37 Considera al íntegro y mira al justo, porque hay un final dichoso para el hombre de paz.
38 Mas los transgresores serán todos a una destruidos; la posteridad de los impíos será extinguida.
39 Pero la salvación de los justos es de Jehová y él es su fortaleza en el tiempo de angustia.
Estudio y Comentario Bíblico de Salmos 37
Cuando la injusticia pesa: aprender a esperar con fe
Hay momentos en la vida en los que todo parece injusto, y ver cómo otros avanzan sin importarles nada puede hacernos sentir confundidos, incluso heridos. Salmos 37 nos habla justo de eso: de tener paciencia y confiar de verdad, aunque el mal parezca ganar terreno. No es fácil, lo sé. A veces nos dan ganas de rendirnos o de mirar con envidia a quienes parecen salir ilesos. Pero el salmista nos da una imagen que me gusta mucho: esa victoria del mal es como la hierba que brota rápido y se seca en un instante. Eso me recuerda que lo que brilla hoy puede desaparecer mañana, y que lo que realmente vale la pena es la fidelidad de Dios, esa que no falla cuando todo a nuestro alrededor parece tambalear.
Encontrar riqueza en el bien y en la cercanía con Dios
Lo curioso es que la invitación no es solo a esperar, sino a hacer algo mientras tanto. Hacer el bien, abrir nuestro corazón y buscar a Dios con ganas. Eso no significa simplemente cruzar los brazos o aguantar el mal sin más; significa comprometernos con la justicia, con la verdad que nos sostiene. Cuando entregamos nuestro camino a Dios, hay una luz que nace en medio de la oscuridad, una justicia que no siempre vemos, pero que se siente, que nos sostiene cuando todo parece perdido.

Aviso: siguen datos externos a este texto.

/-- A phase step at a qualified edge with |e| above the threshold (R12), from the step state `old`. The STEP notice bears
the stamp at which the edge was taken and precedes the notices of the boundary it makes (log entry 11). -/
def State.phaseStep (old : StepState) (c : Nat) (e : Int) (s : State) : State :=
  let s := s.raiseTime (.step old .acquire .phaseStep e)
  let s : State := { s with time := { s.time with
    stepState := .acquire, holdover := none, qualifyCount := 0, phaseCount := bump s.time.phaseCount } }
  let s := if e < 0 then (s.skipSlots c).takeSecondBoundary
    else { s with time := { s.time with tick := 0 }, secondDue := false, slotDue := true, heldNotices := none }
  s.invalidateAnchors.dropPermit

/-! ## Qualified edges by step state (R13 to R15) -/

/-- The error is within the step threshold Ts (R12). -/
def withinThreshold (e : Int) : Bool := decide (e.natAbs ≤ Config.stepThreshold)

/-- The qualify count incremented, holding at 255 (R13). -/
def qualifyUp (n : Nat) : Nat := min (n + 1) 255

/-- A qualified edge in ACQUIRE (R13). -/
def State.edgeInAcquire (c : Nat) (e : Int) (s : State) : State :=
  if withinThreshold e then
    let s := s.loopUpdate e
    let count := if e.natAbs ≤ s.time.config.window then qualifyUp s.time.qualifyCount else 0
    let s : State := { s with time := { s.time with qualifyCount := count } }
    if s.time.config.qualify ≤ count ∧ s.time.epochKnown = true then s.enterStep .instep .qualified else s
  else s.phaseStep .acquire c e

/-- The window test of a qualified edge in INSTEP after its loop update (R14). -/
def State.wander (e : Int) (s : State) : State :=
  if e.natAbs ≤ s.time.config.window then
    { s with time := { s.time with qualifyCount := qualifyUp s.time.qualifyCount } }
  else
    let s := s.raiseTime (.wander e)
    { s with time := { s.time with qualifyCount := 0 } }

/-- A qualified edge in INSTEP (R14). -/
def State.edgeInStep (c : Nat) (e : Int) (s : State) : State :=
  if withinThreshold e then (s.loopUpdate e).wander e else s.phaseStep .instep c e

/-- A qualified edge in HOLDOVER (R15). -/
def State.edgeInHoldover (c : Nat) (e : Int) (s : State) : State :=
  if withinThreshold e then
    let s := ({ s with time := { s.time with holdover := none } } : State).enterStep .instep .resumed
    s.edgeInStep c e
  else s.phaseStep .holdover c e

/-- A qualified edge in FREE (R13). -/
def State.edgeInFree (c : Nat) (e : Int) (s : State) : State :=
  let s := ({ s with time := { s.time with qualifyCount := 0 } } : State).enterStep .acquire .qualified
  s.edgeInAcquire c e

/-- A qualified edge handled by the step state (01, section 1.6). -/
def State.qualifiedEdge (c : Nat) (e : Int) (s : State) : State :=
  match s.time.stepState with
  | .free => s.edgeInFree c e
  | .acquire => s.edgeInAcquire c e
  | .instep => s.edgeInStep c e
  | .holdover => s.edgeInHoldover c e

/-! ## PPS edges (R6, R7) -/

/-- The phase error of an edge captured at tick count `c` (R6). -/
def phaseError (c : Nat) : Int := if c < 5000000 then c else (c : Int) - Config.ticksPerSecond

/-- An edge becomes the reference edge: the captures are recorded, the interval counter restarts and the reference timer
is armed (R7, R8). -/
def State.newReference (c : Nat) (e : Int) (interval : Option Nat) (s : State) : State :=
  { s with time := { s.time with
    refEdge := true, interval := 0, refTimer := some Config.referenceTicks, refExpired := false
    lastC := some c, lastE := some e, lastInterval := interval } }

/-- A long edge (R7). -/
def State.longEdge (s : State) : State :=
  { s with time := { s.time with
    longCount := bump s.time.longCount
    qualifyCount := if s.time.stepState = .acquire then 0 else s.time.qualifyCount } }

/-- A captured edge classified by its interval (R7). -/
def State.captureEdge (s : State) : State :=
  let c := s.time.tick
  let e := phaseError c
  let interval := s.time.interval
  if s.time.refEdge = false then s.newReference c e none
  else if interval < 9999000 then { s with time := { s.time with glitchCount := bump s.time.glitchCount } }
  else if interval ≤ 10001000 then (s.newReference c e (some interval)).qualifiedEdge c e
  else (s.newReference c e (some interval)).longEdge

/-- Reference lost (R16). -/
def State.loseReference (s : State) : State :=
  match s.time.stepState with
  | .free => s
  | .holdover => s
  | .acquire => ({ s with time := { s.time with qualifyCount := 0 } } : State).enterStep .free .referenceLost
  | .instep =>
    if 0 < s.time.config.holdoverLimit then
      ({ s with time := { s.time with holdover := some s.time.config.holdoverLimit } } : State).enterStep
        .holdover .referenceLost
    else ({ s with time := { s.time with qualifyCount := 0 } } : State).enterStep .free .referenceLost

/-! ## Timing cells at the Time Unit (R18, R19) -/

/-- The derived second Y of a consistent timing cell: X, or X + 1 when the cell was stamped in one second and arrived in
the next, advanced by the boundaries taken since its arrival (R18). -/
def derivedSecond (x : Epoch) (headStamp arrivalTick since : Nat) : Epoch :=
  let y := if headStamp % Config.ticksPerSecond ≤ arrivalTick then x else x + 1
  y + BitVec.ofNat 32 since

/-- A consistent timing cell used by the Time Unit (R19). -/
def State.adoptEpoch (y : Epoch) (s : State) : State :=
  if s.time.epochKnown then
    if y = s.time.second then { s with time := { s.time with mismatchCount := 0 } }
    else if s.time.mismatchCount + 1 < 3 then
      { s with time := { s.time with mismatchCount := s.time.mismatchCount + 1 } }
    else
      (({ s with time := { s.time with second := y, mismatchCount := 0 } } : State).raiseTime
        (.epoch .readopted (some s.time.second) y)).epochMove
  else
    ({ s with
        time := { s.time with second := y, epochKnown := true, mismatchCount := 0 }
        assembler := s.assembler.learnEpoch s.time.second y } : State).raiseTime (.epoch .adopted none y)

/-! ## Requests -/

/-- Disabling the reference source (R21). -/
def State.disableSource (s : State) : State :=
  let s : State := { s with time := { s.time with
    refEdge := false, interval := 0, refTimer := none, refExpired := false, holdover := none, qualifyCount := 0 } }
  if s.time.stepState = .free then s else s.enterStep .free .sourceDisabled

/-- TIME.CONFIG at the Time Unit (R21). -/
def handleTimeConfig (b : TimeConfigBody) (s : State) : Answer :=
  match readTimeConfig b with
  | none => .refuse .range
  | some new =>
    let old := s.time.config
    if new.polarity ≠ old.polarity ∧ old.sourceEnabled = true ∧ new.sourceEnabled = true then .refuse .busy
    else
      let s : State := { s with time := { s.time with config := new } }
      let s := if old.sourceEnabled && !new.sourceEnabled then s.disableSource else s
      .ok s.dropPermit []

/-- TIME.SET at the Time Unit (R3). -/
def handleTimeSet (second : Epoch) (s : State) : Answer :=
  if s.time.pendingSet.isSome then .refuse .pending
  else .ok { s with time := { s.time with pendingSet := some second } } []

/-- TIME.CLEAR at the Time Unit (R11): FLAGS, or FLAGS AND COUNTS. -/
def handleTimeClear (choice : Byte) (s : State) : Answer :=
  match readChoice false true choice with
  | none => .refuse .range
  | some counts =>
    let t := { s.time with steerLimit := false, intLimit := false }
    .ok { s with time :=
      if counts then { t with glitchCount := 0, longCount := 0, lostCount := 0, phaseCount := 0 } else t } []

/-- TIME.CONFIG's fields in a reply, in the order and at the widths of the request (R21, R201). -/
def TimeConfig.fields (c : TimeConfig) : Bytes :=
  encFirst c.sourceEnabled ++ beBytes 1 (Edge.code c.polarity) ++ beBytes 1 c.kp ++ beBytes 1 c.ki ++
    beBytes 2 c.window ++ beBytes 1 c.qualify ++ beBytes 3 c.holdoverLimit ++ beBytes 1 c.policy.code

/-- The second number while the epoch is known (R22). -/
def TimeUnit.knownSecond (t : TimeUnit) : Option Nat := if t.epochKnown then some t.second.toNat else none

/-- TIME.READ's fields (R22). -/
def TimeUnit.fields (t : TimeUnit) : Bytes :=
  beBytes 1 t.stepState.code ++ encFlag t.epochKnown ++ encOptNat 4 t.knownSecond ++ beBytes 4 t.tick ++
    encOptNat 4 (t.pendingSet.map BitVec.toNat) ++ encOptNat 4 t.lastC ++ encOpt 4 (beInt 4) t.lastE ++
    encOptNat 4 t.lastInterval ++ encFlag t.refEdge ++ encFlag t.refExpired ++ beBytes 1 t.qualifyCount ++
    beBytes 1 t.mismatchCount ++ encOptNat 3 t.holdover ++ beInt 4 t.integrator ++ beInt 4 t.steering ++
    encFlag t.steerLimit ++ encFlag t.intLimit ++ beBytes 4 t.glitchCount ++ beBytes 4 t.longCount ++
    beBytes 4 t.lostCount ++ beBytes 4 t.phaseCount ++ t.config.fields

/-- TIME.READ at the Time Unit (R22). The tick count is the one at the handling, as every value of a read (R188; DESIGN
CHOICE, log entry 33). -/
def handleTimeRead (s : State) : Answer := .ok s s.time.fields

/-! ## Meanings -/

/-- SECOND_BOUNDARY (R2): taken when it has come. -/
def execSecondBoundary (s : State) : Host.Outcome State Fault Refusal :=
  .next (if s.secondDue then s.takeDueSecond else s)

/-- HOLDOVER_EXPIRED (R17): the second boundary whose countdown ends the holdover, taken when it has come (R2; log
entry 5). -/
def execHoldoverExpired (s : State) : Host.Outcome State Fault Refusal :=
  .next (if s.holdoverEnding then s.takeSecondBoundary else s)

/-- PPS_EDGE (R6, R7): captured while the source is enabled, if it is of the configured polarity. -/
def execPpsEdge (edge : Edge) (s : State) : Host.Outcome State Fault Refusal :=
  .next (if s.time.config.sourceEnabled ∧ edge = s.time.config.polarity then s.captureEdge else s)

/-- REFERENCE_LOST (R8): the reference timer has run out. -/
def execReferenceLost (s : State) : Host.Outcome State Fault Refusal :=
  .next (if s.time.refTimer = some 0 then
    ({ s with time := { s.time with
      refTimer := none, refExpired := true, lostCount := bump s.time.lostCount } } : State).loseReference
  else s)

/-- TIME.CONFIG (R21). -/
def execTimeConfig (tag : BitVec 16) (body : TimeConfigBody) (s : State) : Host.Outcome State Fault Refusal :=
  .next (s.request (.timeConfig tag body) 0x0101#16 tag (handleTimeConfig body))

/-- TIME.SET (R3). -/
def execTimeSet (tag : BitVec 16) (second : BitVec 32) (s : State) : Host.Outcome State Fault Refusal :=
  .next (s.request (.timeSet tag second) 0x0102#16 tag (handleTimeSet second))

/-- TIME.READ (R22). -/
def execTimeRead (tag : BitVec 16) (s : State) : Host.Outcome State Fault Refusal :=
  .next (s.request (.timeRead tag) 0x0103#16 tag handleTimeRead)

/-- TIME.CLEAR (R11). -/
def execTimeClear (tag : BitVec 16) (choice : Byte) (s : State) : Host.Outcome State Fault Refusal :=
  .next (s.request (.timeClear tag choice) 0x0104#16 tag (handleTimeClear choice))

end Sys2Proof.Machine
end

También es un llamado a soltar la ira y el enojo, algo que muchas veces se siente justo y merecido, pero que solo nos atrapa en el mismo círculo de dolor. La paciencia aquí no es resignarse ni callar el corazón, es tener la valentía de esperar sin perder la calma ni la esperanza, incluso cuando duele.
Esperar sin miedo: la justicia de Dios es segura
Una de las cosas que más me ha consolado de Salmos 37 es esa certeza de que Dios está al mando y que, en su tiempo, hará justicia. Porque a veces parece que los malos llevan la delantera, que sus malas acciones no tienen consecuencias. Pero la verdad es que esa arrogancia no es más que una ilusión pasajera. Dios conoce el final de la historia, y se ríe ante la falsa seguridad de quienes creen que pueden salirse con la suya. Saber esto me libera de la ansiedad, de querer tomar justicia con mis propias manos y me recuerda que la verdadera justicia viene de Él, siempre.
Dios camina con nosotros y cuida cada paso
Lo que más me llena el corazón es pensar que Dios no es un espectador lejano. Él sostiene nuestros pasos cuando tropezamos, levanta nuestra mirada cuando el cansancio nos quiere vencer. El salmo habla de un Dios que no solo nos protege, sino que asegura un futuro para nosotros y para quienes amamos. Cuando la vida pesa, esa cercanía se siente como un abrazo cálido que dice: “No estás solo, yo voy contigo”. Para cualquiera que esté pasando por un momento difícil, esa es una promesa que da fuerza para seguir, para esperar con confianza y encontrar paz, verdadera paz, en medio de la tormenta.